Re: [boost] [Review] xpressive

16 Sep 2005


      My reply to Darren seems to have been eaten by the GMane monster. 
Resending....


Eric Niebler wrote:
...
Answers inline...
Darren Cook wrote:
...
Do you think the library should be accepted as a Boost library? Yes, but
conditional on having benchmarks showing a worthwhile speed improvement
over boost.regex. (Or alternatively over spirit.) Without that there is
no strong reason to have it in Boost along with both Spirit and 
boost.regex.
There are results from of performance benchmarks of static xpressive 
vs. dynamic xpressive vs. Boost.Regex in the Appendix of xpressive's 
documentation. You must have missed it. See:
http://boost-sandbox.sf.net/libs/xpressive/doc/html/xpressive/perf.html
In short, xpressive comes out consistently ahead of Boost.Regex on 
short matches, and roughly on par for longer matches (with wide 
variation). Results are shown for both gcc 3.4 and vc7.1. The 
xpressive download includes the code for the perf test, so you can run 
it yourself, if you like.
...
* user_s_guide.html
 As I read I assumed "sregex" meant static (compile-time) regex. I then
thought compile() must be very clever and wondered why bother with the
alternative ">>" syntax.
 So I think you need to make it clearer on this page that sregex means
std::string regex, and that compile() is for a run-time regex, and the
">>" syntax is for a compile-time regex.
Agreed.
...
* creating_a_regex_object.html
 1. Either the meaning of Perl's /s modifier needs to be defined
clearly, or the difference between "_" and "~_n" needs to be shown with
an example (incidentally none of your examples at examples.html match
strings with carriage-returns).
Agreed. FYI, "_" matches any one character. ~_n matches any character 
that is not '\n'. I also need to describe _ln which matches a logical 
newline (eg., "\n" or "\r" or "\r\n" or other line separators) and 
~_ln which matches any one character that is not a line separator. 

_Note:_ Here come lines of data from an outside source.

-- ==== Sys2Proof/Laws/PerInstr.lean ====
section
/-! SUPPORT. The per-instruction families of LAWS.json. `BuildsItself`: an instruction is rebuilt from its operation, its
destination and its sources, so its shape is the one R71 gives its operation. `ShapeMatches`: it has a destination and
as many sources as `hasDst` and `nSrc` say (R72). -/

namespace Sys2Proof.Laws.BuildsItself

def Statement (i : Instr) : Prop := Instr.build i.op i.dst i.sources.1 i.sources.2 = some i

theorem mov (rd : RegIdx) (s : Operand) : Statement (.mov rd s) := rfl
theorem add (rd : RegIdx) (a b : Operand) : Statement (.add rd a b) := rfl
theorem sub (rd : RegIdx) (a b : Operand) : Statement (.sub rd a b) := rfl
theorem lt (rd : RegIdx) (a b : Operand) : Statement (.lt rd a b) := rfl
theorem gt (rd : RegIdx) (a b : Operand) : Statement (.gt rd a b) := rfl
theorem lteq (rd : RegIdx) (a b : Operand) : Statement (.lteq rd a b) := rfl
theorem eq (a b : Operand) : Statement (.eq a b) := rfl
theorem jmpt (c t : Operand) : Statement (.jmpt c t) := rfl
theorem jmpf (c t : Operand) : Statement (.jmpf c t) := rfl
theorem call (t : Operand) : Statement (.call t) := rfl
theorem ret : Statement .ret := rfl
theorem push (v : Operand) : Statement (.push v) := rfl
theorem pop : Statement .pop := rfl
theorem nop : Statement .nop := rfl
theorem stop : Statement .stop := rfl

/-- Every instruction is rebuilt from its parts. -/
theorem all (i : Instr) : Statement i := by cases i <;> rfl

end Sys2Proof.Laws.BuildsItself

namespace Sys2Proof.Laws.ShapeMatches

def Statement (i : Instr) : Prop :=
  i.dst.isSome = i.op.hasDst ∧ i.sources.1.toList.length + i.sources.2.toList.length = i.op.nSrc

theorem mov (rd : RegIdx) (s : Operand) : Statement (.mov rd s) := ⟨rfl, rfl⟩
theorem add (rd : RegIdx) (a b : Operand) : Statement (.add rd a b) := ⟨rfl, rfl⟩
theorem sub (rd : RegIdx) (a b : Operand) : Statement (.sub rd a b) := ⟨rfl, rfl⟩
theorem lt (rd : RegIdx) (a b : Operand) : Statement (.lt rd a b) := ⟨rfl, rfl⟩
theorem gt (rd : RegIdx) (a b : Operand) : Statement (.gt rd a b) := ⟨rfl, rfl⟩
theorem lteq (rd : RegIdx) (a b : Operand) : Statement (.lteq rd a b) := ⟨rfl, rfl⟩
theorem eq (a b : Operand) : Statement (.eq a b) := ⟨rfl, rfl⟩
theorem jmpt (c t : Operand) : Statement (.jmpt c t) := ⟨rfl, rfl⟩
theorem jmpf (c t : Operand) : Statement (.jmpf c t) := ⟨rfl, rfl⟩
theorem call (t : Operand) : Statement (.call t) := ⟨rfl, rfl⟩
theorem ret : Statement .ret := ⟨rfl, rfl⟩
theorem push (v : Operand) : Statement (.push v) := ⟨rfl, rfl⟩
theorem pop : Statement .pop := ⟨rfl, rfl⟩
theorem nop : Statement .nop := ⟨rfl, rfl⟩
theorem stop : Statement .stop := ⟨rfl, rfl⟩

/-- Every instruction has its operation's shape. -/
theorem all (i : Instr) : Statement i := by cases i <;> exact ⟨rfl, rfl⟩

end Sys2Proof.Laws.ShapeMatches
end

This all needs to be documented better.
...
2. I see I can use icase("Abc") but is there a way to say the whole
regex should be case-insensitive? I.e. the equivalent of:
 "/match something/i"
You can just wrap the whole regex in icase(). I need to show an 
example of that.
...
* grammars_and_nested_matches.html
In the example that starts:
  sregex parentheses;
  parens = '('
should "parens" actually be "parentheses" ?
Yes. My bad.
...
2. In Filtering Nested Results, I wasn't clear what the purpose was. Is
it to show all the name matches before all the id matches? If so,
choosing a less regular example string would help, e.g. with more names
than ids, names following names some of the time, etc.
I'm not at all sure of the utility of the nested results filter, and I 
may just cut it. After matching a regex that contains nested regexes, 
the match_results object contains nested results. Figuring out which 
results correspond to which regex can be difficult. The filter lets 
you see only those results corresponding to a particular nested regex. 

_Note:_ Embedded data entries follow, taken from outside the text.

/-- Settles O42: the commit of `stop` writes pc and a Halted STATUS with no error. -/
theorem stopHaltsWithoutError : Obligations.StopHaltsWithoutError := by
  intro s
  refine ⟨⟨_, exec_stop s, ?status, ?pc, complete_keepsRegs _ s rfl, ?stack, ?cmpf, complete_keepsProgram _ _ s,
    complete_countsAs _ _ s⟩, fun sl h => b0_mem_legalB0_of_decode h⟩
  case status | pc | stack | cmpf => rfl

end Sys2Proof.Machine

/-! PROOFS. The execution errors (spec/60_exceptions.md R302 to R304, R310). A completed instruction never ends in an error, so a
step that does took one of the step's error branches; `exec_inOrder` says for every instruction that underflow comes before
the operation's own error (R303). -/

namespace Sys2Proof.Machine

/-! ### A step that ends in an error (R302, R304) -/

theorem Status.word_halted_some_toNat (e : ExecutionError) :
    (Status.halted (some e)).word.toNat = 2 * e.code.toNat := by
  cases e <;> rfl

/-- A completed instruction goes on running or halts without error. -/
theorem complete_status_ne_error {s : State} (hr : s.status = .running) (i : Instr) (w : Writes) (e : ExecutionError) :
    (complete i w s).status ≠ .halted (some e) := by
  rw [complete_status, hr]
  cases w.halt <;> simp

/-- An instruction that ends in an error wrote nothing but STATUS. -/
theorem exec_error {i : Instr} {s t : State} {e : ExecutionError} (hr : s.status = .running) (hexec : exec i s = .next t)
    (he : t.status = .halted (some e)) : ExecRaises s e ∧ t = ErrorState e s := by
  obtain ⟨e', hraises, hnext⟩ | ⟨w, -, hnext⟩ := exec_cases i s
  · rw [hexec] at hnext
    cases hnext
    cases he
    exact ⟨hraises, raiseError_eq_errorState e s⟩
  · rw [hexec] at hnext
    cases hnext
    exact absurd he (complete_status_ne_error hr i w e)

/-- A step that ends in an error fetched a slot, and left the error state of it; the error is InvalidInstructionError or one
that executing an instruction can raise. -/
theorem step_error {s t : State} {e : ExecutionError} (h : step s = .next t) (he : t.status = .halted (some e)) :
    ∃ sl, s.SlotAtPc sl ∧ t = ErrorState e (s.fetched sl) ∧
      (e = .invalidInstruction ∨ ExecRaises (s.fetched sl) e) := by
  obtain ⟨hr, ⟨-, rfl⟩ | ⟨sl, -, hf, ⟨d, -, rfl⟩ | ⟨i, -, hexec⟩⟩⟩ := step_next_cases h
  · cases he
  · cases he
    exact ⟨sl, fetchSlot_eq_some.mp hf, rfl, .inl rfl⟩
  · obtain ⟨hraises, ht⟩ := exec_error (s := s.withIr sl) hr hexec he
    exact ⟨sl, fetchSlot_eq_some.mp hf, ht, .inr hraises⟩

/-! ### The order of underflow and the operation's own error (R303) -/

/-- The errors that come third in R303's order: each operation's own, once its sources are evaluated. -/
inductive OperationError : Op → ExecutionError → Prop where
  | jmpt : OperationError .jmpt .outOfBoundsJump
  | jmpf : OperationError .jmpf .outOfBoundsJump
  | call : OperationError .call .outOfBoundsJump
  | ret : OperationError .ret .outOfBoundsJump
  | push : OperationError .push .stackOverflow

/-- What an instruction answers once its sources are evaluated: its operation's own error, or the commit. -/
def OperationAnswers (i : Instr) (s : State) (o : Host.Outcome State Fault Refusal) : Prop :=
  (∃ e, OperationError i.op e ∧ o = .next (ErrorState e s)) ∨ ∃ w, o = .next (complete i w s)

/-- R303's order for an instruction that decoded: underflow exactly where the stack holds too few elements, else what its
operation answers. -/
def AnswersInOrder (i : Instr) (s : State) (o : Host.Outcome State Fault Refusal) : Prop :=
  (s.stack.length < popDemand i ∧ o = .next (ErrorState .stackUnderflow s)) ∨
  (popDemand i ≤ s.stack.length ∧ OperationAnswers i s o)

theorem OperationAnswers.commit (i : Instr) (w : Writes) (s : State) : OperationAnswers i s (.next (complete i w s)) :=
  .inr ⟨w, rfl⟩

theorem OperationAnswers.transferTo {i : Instr} (hop : OperationError i.op .outOfBoundsJump) (v : Word) (w : Writes)
    (s : State) : OperationAnswers i s (transferTo i v w s) := by
  obtain ⟨-, he⟩ | ⟨-, he⟩ := transferTo_cases i v w s
  · exact .inr ⟨_, he⟩
  · exact .inl ⟨_, hop, he⟩

theorem OperationAnswers.jumpIf {i : Instr} (hop : OperationError i.op .outOfBoundsJump) (taken : Bool) (v : Word)
    (st : List Word) (s : State) : OperationAnswers i s (jumpIf i taken v st s) := by
  cases taken with
  | true => exact .transferTo hop v _ s
  | false => exact .commit i _ s

/-- An instruction without sources, other than `pop`, takes no element. -/
theorem AnswersInOrder.noSource {i : Instr} {s : State} {o : Host.Outcome State Fault Refusal} (hd : popDemand i = 0)
    (h : OperationAnswers i s o) : AnswersInOrder i s o :=
  .inr ⟨hd ▸ Nat.zero_le _, h⟩

theorem AnswersInOrder.withSource {i : Instr} {a : Operand} {s : State}
    {k : Word → List Word → Host.Outcome State Fault Refusal} (hd : popDemand i = popCount [a])
    (h : ∀ v st, OperationAnswers i s (k v st)) : AnswersInOrder i s (withSource a s k) := by
  rw [AnswersInOrder, hd]
  cases he : evalSource a s with
  | none =>
    have hlt := evalSource_eq_none_iff.mp he
    exact .inl ⟨hlt, withSource_underflow hlt k⟩
  | some p =>
    have hle := Nat.le_of_not_lt (mt evalSource_eq_none_iff.mpr (he ▸ Option.some_ne_none p))
    exact .inr ⟨hle, withSource_some he k ▸ h p.1 p.2⟩

theorem AnswersInOrder.withSources {i : Instr} {a b : Operand} {s : State}
    {k : Word → Word → List Word → Host.Outcome State Fault Refusal} (hd : popDemand i = popCount [a, b])
    (h : ∀ va vb st, OperationAnswers i s (k va vb st)) : AnswersInOrder i s (withSources a b s k) := by
  rw [AnswersInOrder, hd]
  cases he : evalSources a b s with
  | none =>
    have hlt := evalSources_eq_none_iff.mp he
    exact .inl ⟨hlt, withSources_underflow hlt k⟩
  | some p =>
    have hle := Nat.le_of_not_lt (mt evalSources_eq_none_iff.mpr (he ▸ Option.some_ne_none p))
    exact .inr ⟨hle, withSources_some he k ▸ h p.1 p.2.1 p.2.2⟩

theorem AnswersInOrder.computeToReg {i : Instr} {a b : Operand} (hd : popDemand i = popCount [a, b]) (rd : RegIdx)
    (f : Word → Word → Word) (s : State) : AnswersInOrder i s (computeToReg i rd a b f s) :=
  .withSources hd fun _ _ _ => .commit i _ s

theorem AnswersInOrder.push (a : Operand) (s : State) : AnswersInOrder (.push a) s (execPush a s) := by
  refine .withSource rfl fun v st => ?_
  cases hasRoom s.stackCapacity st with
  | true => exact .commit _ _ s
  | false => exact .inl ⟨_, .push, rfl⟩

theorem AnswersInOrder.pop (s : State) : AnswersInOrder .pop s (exec .pop s) := by
  have hd : popDemand .pop = 1 := rfl
  cases hs : s.stack with
  | nil => exact .inl ⟨by simp [hs, hd], exec_pop_of_nil hs⟩
  | cons top rest => exact .inr ⟨by simp [hs, hd], exec_pop_of_cons hs ▸ .commit _ _ s⟩

/-- Every instruction answers in R303's order. -/
theorem exec_inOrder (i : Instr) (s : State) : AnswersInOrder i s (exec i s) := by
  cases i with
  | mov rd a => exact .withSource rfl fun _ _ => .commit _ _ s
  | add rd a b => exact .computeToReg rfl rd _ s
  | sub rd a b => exact .computeToReg rfl rd _ s
  | lt rd a b => exact .computeToReg rfl rd _ s
  | gt rd a b => exact .computeToReg rfl rd _ s
  | lteq rd a b => exact .computeToReg rfl rd _ s
  | eq a b => exact .withSources rfl fun _ _ _ => .commit _ _ s
  | jmpt c u => exact .withSources rfl fun _ _ _ => .jumpIf (i := .jmpt c u) .jmpt _ _ _ s
  | jmpf c u => exact .withSources rfl fun _ _ _ => .jumpIf (i := .jmpf c u) .jmpf _ _ _ s
  | call u => exact .withSource rfl fun _ _ => .transferTo (i := .call u) .call _ _ s
  | ret => exact .noSource rfl (.transferTo (i := .ret) .ret _ _ s)
  | push a => exact .push a s
  | pop => exact .pop s
  | nop => exact .noSource rfl (.commit _ _ s)
  | stop => exact .noSource rfl (.commit _ _ s)

theorem exec_underflow {i : Instr} {s : State} (h : s.stack.length < popDemand i) :
    exec i s = .next (ErrorState .stackUnderflow s) := by
  obtain ⟨-, he⟩ | ⟨hle, -⟩ := exec_inOrder i s
  · exact he
  · exact absurd h (Nat.not_lt.mpr hle)

/-- With enough elements on the stack, an error is the operation's own. -/
theorem exec_operationError {i : Instr} {s t : State} {e : ExecutionError} (hr : s.status = .running)
    (henough : popDemand i ≤ s.stack.length) (hexec : exec i s = .next t) (he : t.status = .halted (some e)) :
    OperationError i.op e := by
  obtain ⟨hlt, -⟩ | ⟨-, ⟨e', hop, hnext⟩ | ⟨w, hnext⟩⟩ := exec_inOrder i s
  · exact absurd henough (Nat.not_le.mpr hlt)
  · rw [hexec] at hnext
    cases hnext
    cases he
    exact hop
  · rw [hexec] at hnext
    cases hnext
    exact absurd he (complete_status_ne_error hr i w e)

theorem operationError_iff {o : Op} {e : ExecutionError} : OperationError o e ↔
    (e = .outOfBoundsJump ∧ (o = .jmpt ∨ o = .jmpf ∨ o = .call ∨ o = .ret)) ∨ (e = .stackOverflow ∧ o = .push) := by
  constructor
  · rintro (_ | _) <;> simp
  · rintro (⟨rfl, rfl | rfl | rfl | rfl⟩ | ⟨rfl, rfl⟩) <;> constructor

But I've yet to need it in practice. *shrug*
...
3. "See the definition of output_nested_results in the Examples 
section."
  I think that function should be moved to
grammars_and_nested_matches.html; it seemed out of place in 
examples.html.
You're right it doesn't belong in Examples. But I didn't want to 
clutter the user doc with what is really an implementation detail. 
I'll think about it.
...
* Other
 1. I'd like to see some fuller examples, that show the I/O part as
well. E.g. a full program that takes a list of email addresses on stdin,
one per line, and spits out a list of the illegal ones.
Haha! Have you /seen/ the regex that matches email addresses? It's 5 
pages long. But I get the idea -- examples are important. I'll see 
what I can come up with.
...
2. Benchmarking. I wanted to see the relative speed of compile-time vs.
run-time vs. boost::regex (and ideally vs. PCRE or a scripting language)
on some realistic application.
It's in there.
-- 
Eric Niebler
Boost Consulting
www.boost-consulting.com